-- ==== Sys2Proof/Laws/Event.lean ====
section
/-! SUPPORT. The laws of events: raising an error bit or an interrupt changes nothing but what an event can change. -/

namespace Sys2Proof.Machine

open Sys2Proof

theorem EventRegs.refl (s : State) : EventRegs s s := fun _ _ => rfl

theorem EventRegs.trans {s t u : State} (h : EventRegs s t) (k : EventRegs t u) : EventRegs s u :=
  fun j hj => (k j hj).trans (h j hj)

theorem EventRegs.ite {s a b : State} {c : Prop} [Decidable c] (ha : EventRegs s a) (hb : EventRegs s b) :
    EventRegs s (if c then a else b) := by split <;> assumption

theorem EventRegs.of_regs {s t : State} (h : t.regs = s.regs) : EventRegs s t := fun k _ => by rw [State.reg, h]; rfl

theorem EventRegs.setReg {s t : State} {k : Nat} (v : W32) (h : EventRegs s t) (e : eventReg k = true) : EventRegs s (t.setReg k v) :=
  fun j hj => (reg_setReg_ne _ _ (fun q => by rw [q, e] at hj; cases hj)).trans (h j hj)

theorem EventRegs.put {s t : State} {k : Nat} (hi lo v : Nat) (h : EventRegs s t) (e : eventReg k = true) :
    EventRegs s (t.put k hi lo v) := EventRegs.setReg _ h e

theorem EventRegs.inc {s t : State} {k : Nat} (hi lo v : Nat) (h : EventRegs s t) (e : eventReg k = true) :
    EventRegs s (t.inc k hi lo v) := EventRegs.setReg _ h e

theorem EventRegs.fyilPush {s t : State} (kind w body : Nat) (h : EventRegs s t) : EventRegs s (t.fyilPush kind w body) := by
  unfold State.fyilPush
  exact EventRegs.ite (h.trans (.of_regs rfl)) (h.inc _ _ _ (by decide))

/-! ## The addresses of the Weirs and of the pages -/

theorem eventReg_weir (w : Nat) {x : Nat} (h : x < 0x1000) : eventReg (pgWEIR w + x) = true := by
  have e : pgWEIR w % 0x1000 = 0 ∧ pgWEIR w + 0x1000 ≤ barSize ∧ ∃ v < 5, pgWEIR v = pgWEIR w := by
    by_cases k : w < 4
    · rcases (by omega : w = 0 ∨ w = 1 ∨ w = 2 ∨ w = 3) with rfl | rfl | rfl | rfl <;>
        exact ⟨by decide, by decide, _, by decide, rfl⟩
    · have q : pgWEIR w = pgWEIR 4 := by rw [pgWEIR, pgWEIR, if_neg k, if_neg (by decide)]
      rw [q]; exact ⟨by decide, by decide, 4, by decide, rfl⟩
  obtain ⟨a, b, v, hv, hw⟩ := e
  have m : (List.range 5).any (fun w' => decide (pgWEIR w + x - (pgWEIR w + x) % 0x1000 = pgWEIR w')) = true :=
    List.any_eq_true.2 ⟨v, List.mem_range.2 hv, decide_eq_true (by rw [hw]; omega)⟩
  simp only [eventReg, m, Bool.or_true, Bool.true_or, Bool.and_true, decide_eq_true_eq]
  omega

theorem eventReg_page {pg x : Nat} (h : pg % 0x1000 = 0) (k : pg + 0x1000 ≤ barSize)
    (e : x = 0x010 ∨ x = 0x018 ∨ x = 0x02C) : eventReg (pg + x) = true := by
  have m : (pg + x) % 0x1000 = x := by omega
  have l : pg + x < barSize := by omega
  simp only [eventReg, m, l, decide_true, Bool.true_and]
  rcases e with rfl | rfl | rfl <;> simp

theorem pageOf_bound {a : Nat} {p : Page} (h : pageOf a = some p) : a < 0x1400000 := by
  unfold pageOf at h
  split at h
  · omega
  · split at h
    · omega
    · cases h

theorem ite_weirBit {c : Prop} [Decidable c] {x y : Option Page} (hx : c → ∀ p, x = some p → p.weirBit < 64)
    (hy : ¬c → ∀ p, y = some p → p.weirBit < 64) : ∀ p, (if c then x else y) = some p → p.weirBit < 64 := by
  by_cases k : c
  · rw [if_pos k]; exact hx k
  · rw [if_neg k]; exact hy k

theorem some_weirBit {q : Page} (h : q.weirBit < 64) : ∀ p, some q = some p → p.weirBit < 64 := by
  intro p e; cases e; exact h

theorem none_weirBit : ∀ p, (none : Option Page) = some p → p.weirBit < 64 := fun _ e => nomatch e

theorem devicePage_weirBit (i : Nat) : ∀ p, devicePage i = some p → p.weirBit < 64 := by
  unfold devicePage
  repeat' refine ite_weirBit (fun _ => ?_) (fun _ => ?_)
  all_goals first | exact none_weirBit | (refine some_weirBit ?_; simp only [Page.weirBit]; (try split) <;> omega)

theorem quadPage_weirBit (q i : Nat) : ∀ p, quadPage q i = some p → p.weirBit < 64 := by
  unfold quadPage
  repeat' refine ite_weirBit (fun _ => ?_) (fun _ => ?_)
  all_goals first | exact none_weirBit | (refine some_weirBit ?_; simp only [Page.weirBit]; (try split) <;> omega)

theorem pageOf_weirBit {a : Nat} {p : Page} (h : pageOf a = some p) : p.weirBit < 64 := by
  unfold pageOf at h
  split at h
  · exact devicePage_weirBit _ _ h
  · split at h
    · exact quadPage_weirBit _ _ _ h
    · cases h

/-! ## Events -/

theorem weirRecord_regs (s : State) (w : Nat) (e : WeirEvent) (hb : e.bit < 64) (hc : e.cls < 16) :
    EventRegs s (s.weirRecord w e) := by
  unfold State.weirRecord
  have r : ∀ {t : State} (x n : Nat) (b : Bool), EventRegs s t → x < 0x100 → n < 64 → EventRegs s (t.setRowBit (pgWEIR w + x) n b) := by
    intro t x n b ht hx hn
    have := ht.put (n % 32) (n % 32) (b2n b) (eventReg_weir w (x := x + 4 * (n / 32)) (by omega))
    rwa [← Nat.add_assoc] at this
  have h1 := r 0x040 e.bit true (EventRegs.refl s) (by decide) hb
  have h2 : EventRegs s (if s.fld (pgWEIR w + 0x048) 31 31 = 0 then
      (((s.setRowBit (pgWEIR w + 0x040) e.bit true).setReg (pgWEIR w + 0x048) e.first).setReg (pgWEIR w + 0x04C)
        e.firstLoc).setReg (pgWEIR w + 0x050) (BitVec.ofNat 32 s.rawNs32)
      else (s.setRowBit (pgWEIR w + 0x040) e.bit true).inc (pgWEIR w + 0x054) 15 0 1) :=
    EventRegs.ite (((h1.setReg _ (eventReg_weir w (by decide))).setReg _ (eventReg_weir w (by decide))).setReg _
      (eventReg_weir w (by decide))) (h1.inc _ _ _ (eventReg_weir w (by decide)))
  have h3 := h2.inc (k := pgWEIR w + 0x05C + 4 * e.cls) 31 0 1 (by rw [Nat.add_assoc]; exact eventReg_weir w (by omega))
  extract_lets pg s1 s2 s3 s4
  have h3 : EventRegs s s3 := h3
  have h4 : EventRegs s s4 := by
    refine EventRegs.ite ?_ h3
    by_cases c : e.cls - 1 < 64
    · exact r 0x02C _ true h3 (by decide) c
    · omega
  exact EventRegs.ite (h4.fyilPush _ _ _) h4

theorem weirEvent_regs (s : State) (w : Nat) (e : WeirEvent) (hb : e.bit < 64) (hc : e.cls < 16) :
    EventRegs s (s.weirEvent w e) := EventRegs.ite (weirRecord_regs s w e hb hc) (EventRegs.refl s)

theorem countDrop_regs (s : State) : EventRegs s s.countDrop := (EventRegs.refl s).inc _ _ _ (by decide)

theorem message_regs (s : State) (fn v : Nat) : EventRegs s (s.message fn v).1 := by
  unfold State.message
  split
  · split
    · exact EventRegs.of_regs rfl
    · exact countDrop_regs s
  · exact EventRegs.of_regs rfl

theorem errClass_le (b : Block) (n : Nat) : errClass b n < 16 := by
  unfold errClass
  split
  · decide
  · cases b <;> dsimp only <;> first | decide | (split <;> decide)

theorem highestClass_le (b : Block) (x : W32) : highestClass b x < 16 := by
  unfold highestClass
  have : ∀ (l : List Nat) (c : Nat), c < 16 → l.foldl (fun c n => max c (errClass b n)) c < 16 := by
    intro l
    induction l with
    | nil => exact fun _ h => h
    | cons n l ih => exact fun c h => ih _ (Nat.max_lt.2 ⟨h, errClass_le b n⟩)
  exact this _ 0 (by decide)

theorem raiseQuiet_regs (s : State) {pg : Nat} (p : Page) (bits : W32) (loc : W16) (cg : Option Nat) (inj : Bool)
    (h : pg % 0x1000 = 0) (k : pg + 0x1000 ≤ barSize) (hb : p.weirBit < 64) :
    EventRegs s (s.raiseQuiet pg p bits loc cg inj) := by
  have e : ∀ {x}, x = 0x010 ∨ x = 0x018 ∨ x = 0x02C → eventReg (pg + x) = true := fun hx => eventReg_page h k hx
  have h1 : EventRegs s (s.setErrs pg bits) := by
    have h0 := (EventRegs.refl s).setReg (s.reg (pg + 0x010) ||| bits) (e (.inl rfl))
    unfold State.setErrs
    split
    · exact .ite (h0.setReg _ (e (.inr (.inl rfl)))) h0
    · exact h0
  exact .ite h1 (h1.trans (weirEvent_regs _ _ _ hb (highestClass_le _ _)))

theorem vecEdge_regs (s : State) (v : Nat) (was : Bool) : EventRegs s (s.vecEdge v was) := by
  have h : EventRegs s (s.message pf0 v).1 := message_regs s pf0 v
  have h2 := h.trans (raiseQuiet_regs (s.message pf0 v).1 (pg := pgPCIE) ⟨.pcie, 0, 0, 4⟩ 4 0 none false (by decide) (by decide) (by decide))
  exact EventRegs.ite (EventRegs.ite (EventRegs.ite (h2.trans (message_regs _ pf0 1)) h2) h) (EventRegs.refl s)

theorem withVecs_regs (s : State) (vs : List Nat) (f : State → State) (h : EventRegs s (f s)) : EventRegs s (s.withVecs vs f) := by
  unfold State.withVecs
  generalize f s = t at h ⊢
  induction vs generalizing t with
  | nil => exact h
  | cons v vs ih => exact ih _ (h.trans (vecEdge_regs t v _))

theorem raiseAt_regs (s : State) {pg : Nat} (bits : W32) (loc : W16) (cg : Option Nat) (inj : Bool) (h : pg % 0x1000 = 0) :
    EventRegs s (s.raiseAt pg bits loc cg inj) := by
  unfold State.raiseAt
  split
  · exact EventRegs.refl s
  · rename_i p e
    have b := pageOf_bound e
    exact withVecs_regs _ _ _ (raiseQuiet_regs _ _ _ _ _ _ h (by unfold barSize; omega) (pageOf_weirBit e))

theorem raise_regs (s : State) {pg : Nat} (n : Nat) (cg : Option Nat) (h : pg % 0x1000 = 0) : EventRegs s (s.raise pg n cg) := by
  unfold State.raise
  split
  · exact EventRegs.refl s
  · exact raiseAt_regs _ _ _ _ _ h

theorem irq_regs (s : State) {pg : Nat} (bits : W32) (h : pg % 0x1000 = 0) : EventRegs s (s.irq pg bits) := by
  unfold State.irq
  split
  · exact EventRegs.refl s
  · rename_i p e
    have b := pageOf_bound e
    exact withVecs_regs _ _ _ ((EventRegs.refl s).setReg _ (eventReg_page h (by unfold barSize; omega) (by decide)))

/-! ## Error bits and interrupts, once -/

/-- Raising an error bit changes nothing but what an event can change. -/
theorem raise_event (s : State) {pg : Nat} (n : Nat) (cg : Option Nat) (h : pg % 0x1000 = 0) : EventOnly s (s.raise pg n cg) :=
  ⟨(State.raise_frame ..).parts (by decide), raise_regs s n cg h⟩

theorem raiseAt_event (s : State) {pg : Nat} (bits : W32) (loc : W16) (cg : Option Nat) (inj : Bool) (h : pg % 0x1000 = 0) :
    EventOnly s (s.raiseAt pg bits loc cg inj) := ⟨(State.raiseAt_frame ..).parts (by decide), raiseAt_regs s bits loc cg inj h⟩

/-- Setting interrupt bits changes nothing but what an event can change. -/
theorem irq_event (s : State) {pg : Nat} (bits : W32) (h : pg % 0x1000 = 0) : EventOnly s (s.irq pg bits) :=
  ⟨(State.irq_frame ..).parts (by decide), irq_regs s bits h⟩

theorem irqBit_event (s : State) {pg : Nat} (n : Nat) (h : pg % 0x1000 = 0) : EventOnly s (s.irqBit pg n) := irq_event s _ h

theorem OnlyParts.refl (ps : List StatePart) (s : State) : OnlyParts ps s s := fun p _ => Same.refl' p s

theorem OnlyParts.trans {ps : List StatePart} {s t u : State} (h : OnlyParts ps s t) (k : OnlyParts ps t u) : OnlyParts ps s u :=
  fun p hp => (h p hp).trans (k p hp)

theorem EventOnly.refl (s : State) : EventOnly s s := ⟨OnlyParts.refl _ s, EventRegs.refl s⟩

theorem EventOnly.trans {s t u : State} (h : EventOnly s t) (k : EventOnly t u) : EventOnly s u := ⟨h.1.trans k.1, h.2.trans k.2⟩

end Sys2Proof.Machine
end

Exercise aim:
Line count for "nothing": report how many lines in the data above include it, with no other words.

Expected answer:
3